--- Dataset Enclosed Below ---
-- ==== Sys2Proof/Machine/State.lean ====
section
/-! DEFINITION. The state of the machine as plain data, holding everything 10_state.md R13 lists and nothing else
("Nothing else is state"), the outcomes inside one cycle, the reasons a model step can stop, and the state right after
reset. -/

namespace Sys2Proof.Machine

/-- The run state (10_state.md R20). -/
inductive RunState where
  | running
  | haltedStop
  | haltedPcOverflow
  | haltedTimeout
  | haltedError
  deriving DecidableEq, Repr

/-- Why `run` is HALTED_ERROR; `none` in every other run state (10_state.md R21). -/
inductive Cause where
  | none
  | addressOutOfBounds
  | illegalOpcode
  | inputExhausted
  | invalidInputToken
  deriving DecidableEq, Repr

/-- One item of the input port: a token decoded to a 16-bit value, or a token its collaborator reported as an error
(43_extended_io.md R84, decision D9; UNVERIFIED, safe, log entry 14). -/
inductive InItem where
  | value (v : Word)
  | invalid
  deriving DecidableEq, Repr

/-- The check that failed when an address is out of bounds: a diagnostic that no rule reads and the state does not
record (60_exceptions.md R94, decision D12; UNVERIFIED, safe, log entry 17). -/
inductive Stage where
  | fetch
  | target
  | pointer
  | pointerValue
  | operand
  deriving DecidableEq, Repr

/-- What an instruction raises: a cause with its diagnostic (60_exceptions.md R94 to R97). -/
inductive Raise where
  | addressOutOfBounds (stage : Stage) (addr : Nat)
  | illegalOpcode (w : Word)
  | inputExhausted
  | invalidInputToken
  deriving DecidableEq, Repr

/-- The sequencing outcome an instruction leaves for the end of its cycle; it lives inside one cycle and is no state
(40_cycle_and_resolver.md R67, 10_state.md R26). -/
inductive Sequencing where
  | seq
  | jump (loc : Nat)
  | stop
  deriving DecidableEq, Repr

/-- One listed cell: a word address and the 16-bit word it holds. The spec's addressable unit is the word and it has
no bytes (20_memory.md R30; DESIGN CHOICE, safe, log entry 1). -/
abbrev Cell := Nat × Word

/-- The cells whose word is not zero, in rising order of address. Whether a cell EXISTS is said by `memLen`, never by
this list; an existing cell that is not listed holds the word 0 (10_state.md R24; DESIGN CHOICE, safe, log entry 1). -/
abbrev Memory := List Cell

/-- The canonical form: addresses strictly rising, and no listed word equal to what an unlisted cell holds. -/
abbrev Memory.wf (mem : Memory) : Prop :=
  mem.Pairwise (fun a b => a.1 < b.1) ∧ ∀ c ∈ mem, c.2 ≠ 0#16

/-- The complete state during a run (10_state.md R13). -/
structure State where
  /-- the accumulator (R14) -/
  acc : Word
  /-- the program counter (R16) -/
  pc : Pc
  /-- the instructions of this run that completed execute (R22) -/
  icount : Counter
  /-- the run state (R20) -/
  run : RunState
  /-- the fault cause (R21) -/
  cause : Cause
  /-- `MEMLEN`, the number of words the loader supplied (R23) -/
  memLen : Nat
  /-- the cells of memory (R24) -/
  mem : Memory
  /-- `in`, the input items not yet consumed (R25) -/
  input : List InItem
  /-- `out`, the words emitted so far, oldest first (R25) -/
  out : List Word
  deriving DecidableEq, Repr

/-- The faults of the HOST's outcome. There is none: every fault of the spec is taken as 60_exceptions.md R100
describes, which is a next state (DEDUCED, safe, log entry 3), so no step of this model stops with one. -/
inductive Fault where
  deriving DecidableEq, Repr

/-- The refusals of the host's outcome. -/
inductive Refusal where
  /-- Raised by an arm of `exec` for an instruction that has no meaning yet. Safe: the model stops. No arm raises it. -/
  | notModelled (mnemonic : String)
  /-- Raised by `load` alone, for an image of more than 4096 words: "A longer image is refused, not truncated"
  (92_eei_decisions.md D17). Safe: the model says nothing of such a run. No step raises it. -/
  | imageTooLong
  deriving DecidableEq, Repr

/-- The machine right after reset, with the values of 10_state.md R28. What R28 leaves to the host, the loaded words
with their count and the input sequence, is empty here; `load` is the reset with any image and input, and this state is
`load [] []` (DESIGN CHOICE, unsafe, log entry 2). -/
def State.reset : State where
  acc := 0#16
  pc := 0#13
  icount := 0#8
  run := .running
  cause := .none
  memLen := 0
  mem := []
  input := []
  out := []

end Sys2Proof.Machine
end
--- End of Enclosed Dataset ---
(Your goal): Only lines that include "step" belong in the answer; copy all of them from the listing.

(Problem solution):
("Nothing else is state"), the outcomes inside one cycle, the reasons a model step can stop, and the state right after
describes, which is a next state (DEDUCED, safe, log entry 3), so no step of this model stops with one. -/
  (92_eei_decisions.md D17). Safe: the model says nothing of such a run. No step raises it. -/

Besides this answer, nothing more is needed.